WORK ITEM:
Scan the entries that follow for the word "HostOp", then report every line in which it appears.

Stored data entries
====

-- ==== Sys2Proof/Certificates/Slice0/Obligations.lean ====
section
/-!
DEFINITION. The statements for the provers. Each docstring names the rules of spec/ it formalises; where a clause is
the model's own choice it names the log entry. A statement about what an instruction computes holds in whatever number
formats the state has (R7); worked values and ranges are stated in the formats R7 uses, `ieee` (log 1).
-/
open Sys2Proof Sys2Proof.Machine

/-! ### Encodings and the step -/

/-- R81 to R86: the decoder inverts the encoder on every instruction, and a packet that decodes is the one packet that
encodes its instruction, so each word has one meaning. The operands of formats K and C travel typed (log 12). -/
def Obligations.DecodeInvertsEncode : Prop :=
  (∀ i : Instr, decode (encode i) = .ok i) ∧ ∀ (p : Packet) (i : Instr), decode p = .ok i → encode i = p

/-- R83, R85, R86, R95: a few words written out from the tables, one of each format's corners. -/
def Obligations.DecodeOfWrittenWords : Prop :=
  decode ⟨.routing, 0x74#8, []⟩ = .ok (.opf 0#2 true true) ∧
  decode ⟨.routing, 0x25#8, []⟩ = .ok (.opx2 1#2 true false) ∧
  decode ⟨.routing, 0x11#8, []⟩ = .ok (.opx1 1#2 false false) ∧
  decode ⟨.routing, 0x47#8, []⟩ = .ok (.opn 3#2 true true) ∧
  decode ⟨.chain, 0x17#8, [.int 4, .int 3, .int 0]⟩ = .ok (.ch2Fb1A 4 3#2 0#2) ∧
  decode ⟨.chain, 0x00#8, [.int 5, .int 1, .int 2]⟩ = .ok (.ch1ExtW 5 1#2 2#2) ∧
  decode ⟨.command, 0x05#8, [.int 2]⟩ = .ok (.opreset 2) ∧
  decode ⟨.command, 0x10#8, [.bytes []]⟩ = .ok (.bunpack [])

/-- R83: the four mnemonics, told apart by the byte under mask 0xB8, with dst = o[1:0], add = o[2], tap = o[6] (R82);
every other byte is a reserved encoding. -/
def Obligations.RoutingOpcodesDecode : Prop :=
  ∀ o : Byte, decode ⟨.routing, o, []⟩ =
    if o &&& 0xB8#8 = 0x00#8 then .ok (.opn (o.extractLsb' 0 2) (o.getLsbD 2) (o.getLsbD 6))
    else if o &&& 0xB8#8 = 0x10#8 then .ok (.opx1 (o.extractLsb' 0 2) (o.getLsbD 2) (o.getLsbD 6))
    else if o &&& 0xB8#8 = 0x20#8 then .ok (.opx2 (o.extractLsb' 0 2) (o.getLsbD 2) (o.getLsbD 6))
    else if o &&& 0xB8#8 = 0x30#8 then .ok (.opf (o.extractLsb' 0 2) (o.getLsbD 2) (o.getLsbD 6))
    else .error .reservedOpcode

/-- R13, R70 (the port is log 10): a step whose oldest host operation is a packet that decodes runs exactly that
instruction, on the state with the packet taken off the port. -/
def Obligations.StepRunsTheDecodedInstruction : Prop :=
  ∀ (s : State) (p : Packet) (rest : List HostOp) (i : Instr),
    s.port = .packet p :: rest → decode p = .ok i → step s = exec i { s with port := rest }

/-- R92, R93, R150: a command code outside R86's table, a routing opcode with bit 7 or bit 3 set and a selector of
none of the eight specializations are refused by the step, whatever operands stand beside them. -/
def Obligations.UnassignedCodesAreRefused : Prop :=
  ∀ (s : State) (code : Byte) (ops : List Operand) (rest : List HostOp),
    (code ∉ [0x01#8, 0x02#8, 0x03#8, 0x04#8, 0x05#8, 0x08#8, 0x09#8, 0x0A#8, 0x0B#8, 0x10#8] →
      s.port = .packet ⟨.command, code, ops⟩ :: rest → step s = .refused .unassignedCommand) ∧
    (code.getLsbD 7 = true ∨ code.getLsbD 3 = true →
      s.port = .packet ⟨.routing, code, []⟩ :: rest → step s = .refused .reservedOpcode) ∧
    (code ∉ [0x00#8, 0x01#8, 0x02#8, 0x03#8, 0x04#8, 0x05#8, 0x17#8, 0x29#8] →
      s.port = .packet ⟨.chain, code, ops⟩ :: rest → step s = .refused .unassignedSelector)

/-- R64, R299: with nothing waiting a step holds the state; a host write of a sample that exists completes, the sample
then reads as written, and every other sample and every register is as before. An address that does not exist (a slot
above 3, an index at or above BMAX, which is open, log 7) faults (the model's choice, log 22). -/
def Obligations.HostPortWrites : Prop :=
  ∀ (s : State) (slot i : Nat) (v : SampleBits) (rest : List HostOp),
    (s.port = [] → step s = .next s) ∧
    (s.port = .writeSample slot i v :: rest → s.constructed = true → slot < 4 → i < Config.bmax →
      ∃ t, step s = .next t ∧ t = { s with port := rest, buf := t.buf } ∧ t.sample slot i = some v ∧
        ∀ slot' i', (slot' ≠ slot ∨ i' ≠ i) → t.sample slot' i' = s.sample slot' i') ∧
    (s.port = .writeSample slot i v :: rest → s.constructed = true → (4 ≤ slot ∨ Config.bmax ≤ i) →
      step s = .fault .noSuchSample)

====

ANSWER FOR THIS EXERCISE:
  ∀ (s : State) (p : Packet) (rest : List HostOp) (i : Instr),
  ∀ (s : State) (code : Byte) (ops : List Operand) (rest : List HostOp),
  ∀ (s : State) (slot i : Nat) (v : SampleBits) (rest : List HostOp),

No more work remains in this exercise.